Please set down, exactly, the line with "notchDip : Nat := 0" and all lines that follow it through the end of the records below.

─── Given information

-- ==== Sys2Proof/Types.lean ====
section
/-! DEFINITION. The types of the operands of the commands and of the parts of a tread's and the atrium's state that pass
between the devices of a pair. Plain data. -/

namespace Sys2Proof.Machine

open Sys2Proof

/-- A sparse table of values by key, keys rising; a key not listed has its default. -/
abbrev Table (α : Type) := List (Nat × α)

/-- The ten coefficients of a loop in register order (Table 04-6). -/
structure Coefs where
  kp : F32 := 0
  ki : F32 := 0
  kd : F32 := 0
  tf : F32 := 0
  kt : F32 := 0
  b : F32 := 0x3F800000#32
  c : F32 := 0x3F800000#32
  umin : F32 := 0
  umax : F32 := 0
  ff : F32 := 0
  deriving DecidableEq, Repr

/-- When an armed coefficient set lands (R173): at the next computation whose S(n) follows, or with the next LOAD_ALL. -/
inductive ArmKind where
  | next | loadAll
  deriving DecidableEq, Repr

/-- A LOOP_ENABLE that waits for its landing (R176). -/
structure EnArm where
  en : Bool
  track : Bool
  u0 : F32
  deriving DecidableEq, Repr

/-- A loop slot: its registers, what is armed for it, its state and its published variables (chapter 4). -/
structure Slot where
  en : Bool := false
  func : Nat := 0
  disc : Bool := false
  sign : Bool := false
  group : Nat := 15
  rSrc : BitVec 16 := 0xFFFF#16
  ySrc : BitVec 16 := 0xFFFF#16
  ffSrc : BitVec 16 := 0xFFFF#16
  outDst : BitVec 16 := 0xFFFF#16
  sp : F32 := 0
  /-- The setpoint in use: a write of LOOP_SP acts from the next S(n) (R162). -/
  spUse : F32 := 0
  pend : Coefs := {}
  act : Coefs := {}
  /-- The set LOOP_COEF armed, as it was checked (R163, R173). -/
  armed : Coefs := {}
  /-- Atrium slot 6 still follows SYS_TOPO.ASSIGN (R554). -/
  follows : Bool := false
  arm : Option ArmKind := none
  /-- A LOAD_ALL has chosen the landing of the armed set: its target. -/
  armAt : Option Nat := none
  /-- S(n) has passed since the arming, so the next computation lands the set (R173). -/
  armReady : Bool := false
  enArm : Option EnArm := none
  enReady : Bool := false
  grpArm : Option Nat := none
  grpReady : Bool := false
  a1 : F32 := 0
  b1 : F32 := 0
  kiTs : F32 := 0
  ktTs : F32 := 0
  /-- The Ts these constants were formed with (R164, R177). -/
  cTs : F32 := 0
  r : F32 := 0
  y : F32 := 0
  e : F32 := 0
  p : F32 := 0
  i : F32 := 0
  d : F32 := 0
  ed : F32 := 0
  u : F32 := 0
  uSat : F32 := 0
  w : F32 := 0
  ffv : F32 := 0
  injSum : F32 := 0
  winner : Nat := 0
  satHi : Bool := false
  satLo : Bool := false
  nonfinite : Bool := false
  injecting : Byte := 0
  /-- ANGLE in unsigned 0.32 turns (R167). -/
  angle : Word := 0
  coefGen : Nat := 0
  deriving DecidableEq, Repr

/-- A competition group (R170). -/
structure Group where
  outDst : BitVec 16 := 0xFFFF#16
  /-- An OUT_DST that lands with the moved slot (R509). -/
  dstArm : Option (BitVec 16) := none
  dstReady : Bool := false
  winner : Nat := 15
  g : F32 := 0
  deriving DecidableEq, Repr

/-- A context: its slots, groups and signal points. A tread uses slots 0 to 5 and groups 0 and 1 (R156). -/
structure Ctx where
  slots : Vector Slot 16 := Vector.replicate 16 {}
  groups : Vector Group 8 := Vector.replicate 8 {}
  /-- Points outside the loop slots; a point not listed reads 0.0. -/
  pts : Table F32 := []
  deriving DecidableEq, Repr

/-- A stage frame in its fields (Tables 03-5 and 03-6). -/
structure Frame where
  lvl : Bool := false
  zsb : Bool := false
  notch : Bool := false
  cmodeDab : Nat := 0
  cmodeIn : Nat := 0
  safe : Nat := 0
  rep : Bool := false
  valid : Bool := true
  inCmd : Word := 0
  inPhase : Word := 0
  inPeriod : Word := 0
  inTonoff : Word := 0
  dabPeriod : Word := 0
  dabPhi : Word := 0
  dabD1 : BitVec 16 := 0
  dabD2 : BitVec 16 := 0
  notchT : Word := 0
  notchW : BitVec 16 := 0
  timeCorr : Word := 0x80000000#32
  deriving DecidableEq, Repr

/-- A staged host field: its value, a release of it, and its age in commit points (R219, R223). -/
structure Staged where
  val : Option Word := none
  release : Bool := false
  age : Nat := 0
  deriving DecidableEq, Repr

/-- What a snapshot does to a field at its landing (R222). -/
inductive SnapField where
  | none | hold (v : Word) | release
  deriving DecidableEq, Repr

/-- TRD_BAL.STATE. -/
inductive CellMode where
  | active | out | restoring
  deriving DecidableEq, Repr

/-- A transfer of a configuration image to its cell terminal (R276 to R278). -/
structure Transfer where
  /-- WRITE blocks still to send; when empty the COMMIT is due or sent. -/
  blocks : List Nat
  committed : Bool := false
  /-- Gathers since the COMMIT landing (R118). -/
  gathers : Nat := 0
  crc : Word
  deriving DecidableEq, Repr

/-- Wear state of one leg group (R258 to R262). -/
structure WearGroup where
  dT : Vector F32 4 := Vector.replicate 4 0
  tj : F32 := 0
  loss : F32 := 0
  tref : F32 := 0
  /-- Last extreme and whether Tj rose towards it; the direction is open until Tj first moves by WEAR_GATE. -/
  ext : Option F32 := none
  dir : Option Bool := none
  /-- Turning points, newest first, at most 64. -/
  stack : List F32 := []
  /-- Histogram bins by 16 i + j. -/
  hist : Table Nat := []
  /-- Bins that hold an unpaired half cycle (R261). -/
  half : List Nat := []
  /-- D_g in 2^-56 (R262). -/
  damage : Nat := 0
  /-- The parameters in use, in the order of Table 06-6 (R265). -/
  par : Vector Word 15 := #v[0, 0, 0, 0, 0, 0, 0x3F800000#32, 0x3F800000#32, 0x3F800000#32, 0x3F800000#32, 0x49742400#32, 0x40A00000#32, 0x3F000000#32, 0x3F800000#32, 0]
  deriving DecidableEq, Repr

/-- A buffered junction sample of a cell (R49, R258): currents, voltage, temperatures and interval in Tc. -/
structure WearSample where
  iArm : F32
  iDab : F32
  vdc : F32
  temps : Vector F32 4
  edges : Nat
  dabPeriod : Word
  mult : Nat := 1
  fresh : Bool
  deriving DecidableEq, Repr

/-- Supervision of one thermal sensor (chapter 12); temperatures in 1/32 °C. -/
structure SensorState where
  fail : Bool := false
  pin : Bool := false
  sub : Bool := false
  dev : Nat := 0
  val : Option Int := none
  vpin : Int := 0
  sup : Option Int := none
  hist : List Int := []
  rateHold : Nat := 0
  rateHigh : Bool := false
  rateLimit : Bool := false
  deriving DecidableEq, Repr

/-- A cell: service state, staging, stage, guarding, reports, image and wear. -/
structure Cell where
  mode : CellMode := .out
  perm : Bool := false
  rfail : Bool := false
  warn : Bool := false
  norec : Bool := false
  /-- Pattern in the cell's frames (SAFE_CFG.ACT). -/
  act : Nat := 1
  /-- Pattern the cell takes, and the decision instant from which a departure 200 ns later carries it. -/
  req : Option (Nat × Nat) := none
  /-- The active's words a standby has received in the last 200 ns, newest first, each with the request that stood before it; and
  the pattern of the frame that leaves its own port, which a word received too late for the departure does not change (R361). -/
  words : List (Nat × Option (Nat × Nat)) := []
  wire : Nat := 0
  /-- The pattern in the last stage frame sent to it: the one its cell terminal is in. -/
  sentPat : Nat := 0
  staged : Vector Staged 10 := Vector.replicate 10 {}
  stagedLvl : Bool := false
  snap : Vector SnapField 10 := Vector.replicate 10 .none
  snapLvl : Bool := false
  heldF : Vector (Option Word) 10 := Vector.replicate 10 none
  heldLvl : Bool := false
  /-- The frame mapped for the coming landing, the stage frame last sent, and the stage in force. -/
  frame : Frame := {}
  last : Frame := {}
  stage : Frame := {}
  /-- TIME_CORR in the last deliver train (Table 15-11). -/
  corrSent : Word := 0x80000000#32
  /-- The port its trains come from: true for the west port (R148). -/
  dir : Option Bool := none
  /-- Instant at which the stage in force began. -/
  stageAt : Nat := 0
  holdCount : Nat := 0
  restorePhase : Nat := 0
  restoreAt : Nat := 0
  restoreOk : Nat := 0
  restoreWait : Bool := false
  /-- It waits after a retry, which has no L_r1 (R284). -/
  noLimit : Bool := false
  retry : Bool := false
  retryAt : Nat := 0
  retryCheck : Bool := false
  bridge : Bool := false
  lastClass : Nat := 0
  gsTrips : List Nat := []
  scCount : Nat := 0
  uvRun : Nat := 0
  derate : Bool := false
  derateAt : Nat := 0
  /-- ALMs taken, class and instant, newest first (R135, R296). -/
  alms : List (Nat × Nat) := []
  /-- Reactions decided in the last 10 µs with their instants, newest first (R293). -/
  decided : List (Nat × Nat) := []
  /-- A report has been accepted since the hall came ON. -/
  seen : Bool := false
  /-- Bytes of the last accepted report, and PORTS of the last fresh one (R149). -/
  report : List Byte := List.replicate 64 0
  ports : Nat := 0
  fresh : Bool := false
  /-- Periods since the last fresh report, and its instant. -/
  staleFor : Nat := 65535
  freshAt : Option Nat := none
  missing : Nat := 0
  terr : Nat := 0
  crcBad : Nat := 0
  /-- The device's copy of the image, and the image last committed to the cell terminal. -/
  image : List Byte := List.replicate 1040 0
  sent : List Byte := []
  transfer : Option Transfer := none
  cfgOk : Bool := false
  /-- A transfer waits until a CT_CONFIG or NVM_LOAD after which the whole copy passes (R276). -/
  imgDue : Bool := false
  /-- A WD_CLEAR frame is due in the cell's slot. -/
  wdClear : Bool := false
  /-- Upper time of legs 0 and 1 in 2^-8 ns (R242). -/
  upper : Vector Nat 2 := Vector.replicate 2 0
  notchDip : Nat := 0
  notchSub : Nat := 0
  /-- The frame's notch has a substitute, so it counts in SUB (R246). -/
  notchMate : Option Nat := none
  wear : Vector WearGroup 3 := Vector.replicate 3 {}
  samples : List WearSample := []
  /-- Edges commanded on legs 0 and 1 in the stage in force, and the legs' levels at its end (Table 06-4). -/
  edges : Nat := 0
  /-- A period start of the freely running pair in CON or COFF, in 2^-8 ns (R214). -/
  conAt : Nat := 0
  legs : Bool × Bool := (false, false)
  /-- A tread error has made this period's frame unusable (R25). -/
  bad : Bool := false
  temps : Vector SensorState 4 := Vector.replicate 4 {}
  /-- Temperatures of the newest fresh report since the last round. -/
  newTemps : Option (Vector Int 4) := none
  deriving DecidableEq, Repr

/-- A loop lane's register state (HALL_LANE_STATUS, ALANE_STATUS). -/
structure Lane where
  role : Nat := 0
  flight : Nat := 15
  split : Bool := false
  shadow : Bool := false
  slackLo : Nat := 100
  transient : Nat := 0
  misses : Nat := 0
  /-- Slack fraction of the last period in percent (points 520 to 533). -/
  slack : Rat := 0
  testing : Bool := false
  /-- Outcome of a self-test that waits for its partner's (Table 04-10). -/
  tested : Option Bool := none
  deriving DecidableEq, Repr

/-- A change of HALL_MOD or HALL_CARRIER that waits for its landing (R206). -/
structure ModeArm where
  at_ : Nat
  mod : Option Word := none
  carrier : Option Word := none
  deriving DecidableEq, Repr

──────

**Exercise response:**
  notchDip : Nat := 0
  notchSub : Nat := 0
  /-- The frame's notch has a substitute, so it counts in SUB (R246). -/
  notchMate : Option Nat := none
  wear : Vector WearGroup 3 := Vector.replicate 3 {}
  samples : List WearSample := []
  /-- Edges commanded on legs 0 and 1 in the stage in force, and the legs' levels at its end (Table 06-4). -/
  edges : Nat := 0
  /-- A period start of the freely running pair in CON or COFF, in 2^-8 ns (R214). -/
  conAt : Nat := 0
  legs : Bool × Bool := (false, false)
  /-- A tread error has made this period's frame unusable (R25). -/
  bad : Bool := false
  temps : Vector SensorState 4 := Vector.replicate 4 {}
  /-- Temperatures of the newest fresh report since the last round. -/
  newTemps : Option (Vector Int 4) := none
  deriving DecidableEq, Repr

/-- A loop lane's register state (HALL_LANE_STATUS, ALANE_STATUS). -/
structure Lane where
  role : Nat := 0
  flight : Nat := 15
  split : Bool := false
  shadow : Bool := false
  slackLo : Nat := 100
  transient : Nat := 0
  misses : Nat := 0
  /-- Slack fraction of the last period in percent (points 520 to 533). -/
  slack : Rat := 0
  testing : Bool := false
  /-- Outcome of a self-test that waits for its partner's (Table 04-10). -/
  tested : Option Bool := none
  deriving DecidableEq, Repr

/-- A change of HALL_MOD or HALL_CARRIER that waits for its landing (R206). -/
structure ModeArm where
  at_ : Nat
  mod : Option Word := none
  carrier : Option Word := none
  deriving DecidableEq, Repr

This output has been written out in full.